Other sources inside NBC said Banfield promised, in effect, not to do it again and to check her facts before
making public statements in the future. Banfield had criticized NBC in the speech for closing its bureau in Kabul,
Afghanistan, a statement that the network said was untrue. Sources said Shapiro "bawled her out" for what were
perceived as criticisms over the war coverage of all of the networks, including NBC and MSNBC.

In her speech, Banfield said the networks had portrayed the Iraqi war as "glorious and wonderful"
because they had failed to show the bloody horrors  of the battles.

There was no indication whether Shapiro was upset over the entire speech -- Banfield also lambasted
Fox News Channel and MSNBC talk show host Michael Savage -- or just the elements that were
critical of the networks' war coverage.

NBC insiders said few people took Banfield's comments seriously because of  her lack of experience
-- she is largely working for MSNBC these days, and her primetime show on the network failed last
summer. "I don't think people look to Ashleigh Banfield to set the standards of journalism," one person
said about the reaction inside the department. "People were sort of rolling their eyes."

Reporters who have returned from Iraq have defended the networks' lack of  blood-and-guts video,
saying it was impossible to film much of it because of  logistical reasons. They also noted that embedded
reporters did not see action much of the time in Iraq.

"In my situation, I didn't have the occasion to videotape many bodies or anything," said Don Dahler,
an ABC News correspondent embedded in Iraq who was interviewed April 16 after returning to the
United States. "I don't think I would have shied away from shooting dead bodies or injured Americans."

Banfield noted in her speech that Americans never got to see the results of  mortar fire, just the smoke.

But correspondents have said it was impossible to film the damage because tanks and artillery were
firing at targets miles away from them. Banfield, who was stationed Stateside during the war, is the first
network journalist to publicly criticize television's coverage of the war.

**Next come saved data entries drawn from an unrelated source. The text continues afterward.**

-- ==== Sys2Proof/Tests/Slice0.lean ====
section
/-! SUPPORT. Tests. Expected values come from the spec's encodings, examples and vectors (spec/95_test_vectors.md and the
Example bullets of the command rules), as each test says. After them, for each statement with hypotheses, a state and
operands that meet them together. -/

namespace Sys2Proof.Tests

open Sys2Proof Sys2Proof.Machine

set_option Elab.async false

/-! ## Helpers -/

/-- An instance with 64 bytes in each buffer. -/
def base : State := State.resetWith ⟨64, 64, 64, 64⟩

/-- A faulted state. -/
def broken : State := { base with phase := .faulted, fault := true, faultCode := 0x02, faultInfo := 3 }

/-- Bytes from index 0 of a buffer on. -/
def listed (bs : List Byte) : Memory := (List.range bs.length).zip bs

/-- The next state, if the outcome is one. -/
def nextOf : Host.Outcome State Fault Refusal → Option State
  | .next t => some t
  | .fault _ => none
  | .refused _ => none

/-- The next state has a property. -/
def ends (i : Instr) (s : State) (p : State → Bool) : Bool := (nextOf (exec i s)).any p

theorem exists_of_any {o : Host.Outcome State Fault Refusal} {p : State → Bool} (h : (nextOf o).any p = true) :
    ∃ t, o = .next t ∧ p t = true := by
  cases o with
  | next t => exact ⟨t, rfl, by simpa [nextOf] using h⟩
  | fault r => simp [nextOf] at h
  | refused r => simp [nextOf] at h

theorem exists_of_ends {i : Instr} {s : State} {p : State → Bool} (h : ends i s p = true) :
    ∃ t, exec i s = .next t ∧ p t = true := exists_of_any h

theorem exists_of_runAll {is : List Instr} {s : State} {p : State → Bool} (h : (runAll is s).any p = true) :
    ∃ t, runAll is s = some t ∧ p t = true := (Option.any_eq_true _ _).1 h

/-- Whether the outcome is the model's fault of a walk without end. -/
def isStuck : Host.Outcome State Fault Refusal → Bool
  | .fault .walkStuck => true
  | _ => false

/-- The input of the known vector, 5 x A, 3 x B, 2 x C (spec/95_test_vectors.md). -/
def knownInput : List Byte := [0x41, 0x41, 0x41, 0x41, 0x41, 0x42, 0x42, 0x42, 0x43, 0x43]

def knownState : State := { base with ibuf := listed knownInput, inLen := 10 }

/-- Counters 5, 3, 2 (spec/40_frequency_table.md R131). -/
def knownFreq : FreqTable := tset (tset (tset (Vector.replicate 256 0) 0x41 5) 0x42 3) 0x43 2

/-- The code of spec/42_code_assigner.md R160. -/
def knownCode : CodeTable := tset (tset (tset noCodes 0x41 ⟨0, 1⟩) 0x42 ⟨2, 2⟩) 0x43 ⟨3, 2⟩

/-- Its present codes, in order. -/
def knownPresent : List (Byte × CodeEntry) := [(0x41, ⟨0, 1⟩), (0x42, ⟨2, 2⟩), (0x43, ⟨3, 2⟩)]

/-- The archive of spec/46_container_codec.md R235. -/
def knownArchive : List Byte :=
  [0x00, 0x6C, 0x62, 0x63, 0x61, 0x00, 0x0A, 0x00, 0x00, 0x00, 0x00, 0x00, 0x00, 0x00, 0x1E, 0x00, 0x00, 0x00] ++
    [0x41, 0x00, 0x00, 0x01, 0x42, 0x02, 0x00, 0x02, 0x43, 0x03, 0x00, 0x02] ++ [0x05, 0x5E]

def archiveState : State := { base with abuf := listed knownArchive, arLen := 32 }

/-! ## WellFormed and decoding -/

/-- The one check refuses a length that the 8-bit field cannot hold. -/
theorem test_wellFormed_refuses : Instr.wellFormed (.wbits 0 256) = false := by decide

theorem test_wellFormed_limit : Instr.wellFormed (.wbits 0 255) = true := by decide

/-- The words written from the opcode map: `op` in bits 31:24, `len` in 23:16, `pat` in 15:0 (R90, R91). -/
theorem test_decode_words :
    decode 0b00000001_00000000_0000000000000000 = .ok .clr ∧
    decode 0b00000010_00000000_0000000000000000 = .ok .freq ∧
    decode 0b00000011_00000000_0000000000000000 = .ok .tbuild ∧
    decode 0b00000100_00000000_0000000000000000 = .ok .cassign ∧
    decode 0b00000101_00000000_0000000000000000 = .ok .encode ∧
    decode 0b00000110_00000000_0000000000000000 = .ok .bpinit ∧
    decode 0b00000111_00000011_0000000000000101 = .ok (.wbits 0b101 3) ∧
    decode 0b00001000_00000000_0000000000000000 = .ok .buinit ∧
    decode 0b00001001_00000000_0000000000000000 = .ok .rbit ∧
    decode 0b00001010_00000000_0000000000000000 = .ok .tdeser ∧
    decode 0b00001011_00000000_0000000000000001 = .ok (.slookup true) ∧
    decode 0b00001011_00000000_0000000000000000 = .ok (.slookup false) ∧
    decode 0b00001100_00000000_0000000000000000 = .ok .decode ∧
    decode 0b00001101_00000000_0000000000000000 = .ok .compress ∧
    decode 0b00001110_00000000_0000000000000000 = .ok .decompress := by
  decide

/-- The three fields of WBITS are read apart: every bit of the pattern set, then every bit of the length. -/
theorem test_decode_wbits_fields :
    decode 0x0700FFFF = .ok (.wbits 0xFFFF 0) ∧ decode 0x07FF0000 = .ok (.wbits 0 255) := by
  decide

/-- Illegal words (R93). -/
theorem test_decode_illegal :
    decode 0x00000000 = .error (.unassignedOpcode 0x00) ∧ decode 0x0F000000 = .error (.unassignedOpcode 0x0F) ∧
    decode 0xFF000000 = .error (.unassignedOpcode 0xFF) ∧ decode 0x02000001 = .error (.mustBeZero 0x02) ∧
    decode 0x01010000 = .error (.mustBeZero 0x01) ∧ decode 0x0B000002 = .error (.mustBeZero 0x0B) ∧
    decode 0x0B010000 = .error (.mustBeZero 0x0B) := by
  decide

/-- R115's examples. -/
theorem test_text : commandText (.wbits 0b101 3) = "WBITS 5, 3" ∧ commandText (.slookup true) = "SLOOKUP 1" := by
  decide +kernel

/-- The table's numbering is the word's own. -/
theorem test_decodeTableWord : decodeTableWord 32 0x07030005 = some (.wbits 0b101 3) := by decide

/-- `withFetchWord` makes the next step issue the word: `CMD` holds it, and the command has ended. -/
theorem test_withFetchWord :
    ((nextOf (step (State.reset.withFetchWord 32 0x02000000))).any fun t =>
      t.cmd == 0x02000000 && t.done && t.pending.isEmpty) = true := by
  decide +kernel

/-! ## Commands -/

/-- R273's example: after CLR in FAULTED the phase is IDLE, the status 0, `CMD` the CLR word. -/
theorem test_clr : ends .clr broken (fun t => decide (t.phase = .idle ∧ t.status = 0 ∧ t.faultCode = 0 ∧
    t.cmd = 0x01000000)) = true := by decide +kernel

/-- R131's example. -/
theorem test_freq : ends .freq knownState (fun t => decide (tget t.freq 0x41 = 5 ∧ tget t.freq 0x42 = 3 ∧
    tget t.freq 0x43 = 2 ∧ tget t.freq 0x44 = 0 ∧ t.done = true)) = true := by decide +kernel

/-- R131: an input above the capacity is ALLOC_FAILURE. -/
theorem test_freq_alloc : ends .freq { base with inLen := 65 } (fun t => decide (t.phase = .faulted ∧
    t.faultCode = 0x01 ∧ t.faultInfo = 65)) = true := by decide +kernel

/-- R140's example: root 257 = (65, 256), 256 = (66, 67). -/
theorem test_tbuild : ends .tbuild { base with freq := knownFreq } (fun t => decide (t.root = 257 ∧ t.mergeCnt = 2 ∧
    t.wl = [257] ∧ t.node[257]? = some ⟨true, .internal, 0, 10, 65, 256⟩ ∧
    t.node[256]? = some ⟨true, .internal, 0, 5, 66, 67⟩)) = true := by decide +kernel

/-- R143: no leaf. -/
theorem test_tbuild_empty : ends .tbuild base (fun t => decide (t.nodata = true ∧ t.rootValid = false ∧
    t.done = true)) = true := by decide +kernel

/-- R160's example. -/
theorem test_cassign : ((runAll [.tbuild, .cassign] { base with freq := knownFreq }).any fun t =>
    decide (presentCodes t.code = knownPresent ∧ t.rootValid = false)) = true := by decide +kernel

/-- R170's example. -/
theorem test_encode : ends .encode knownState (fun t => decide (presentCodes t.code = knownPresent ∧ tget t.freq 0x42 = 3 ∧
    t.nodata = false)) = true := by decide +kernel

Correspondents who have returned from the front have all raved about the embedding system that placed
them with troops as well as the overall network coverage of the war.

"On a more macular level, there's some sort of demystification here -- not only for the media but for the
military and what the other institution is about," CBS News correspondent Mark Strassman said after
returning from the war. "This vague process is a new step that will always continue to evolve. And all that's
for the better. They have a story worth telling, and we have a story that we want to tell, and all that is for the good."

Lost in much of the controversy is that Banfield actually had praise for NBC News in her KSU speech,
saying the network had never censored her when she covered the Arab point of view. A major theme
of her speech was that both Americans and Arabs need to be educated about each other's culture and
points of view in order to begin a dialogue that would lead to peace. She said that can't be done if television
networks abandon overseas coverage.

But much of Banfield's criticism was aimed at television audiences who would prefer to watch stories about
murder victims and missing girls than international relations -- unless there is a major crisis.

"It's crucial to our security that you are interested in this," she said. "Because when you are interested,
I can respond. If I put this on right now, you'll turn it off."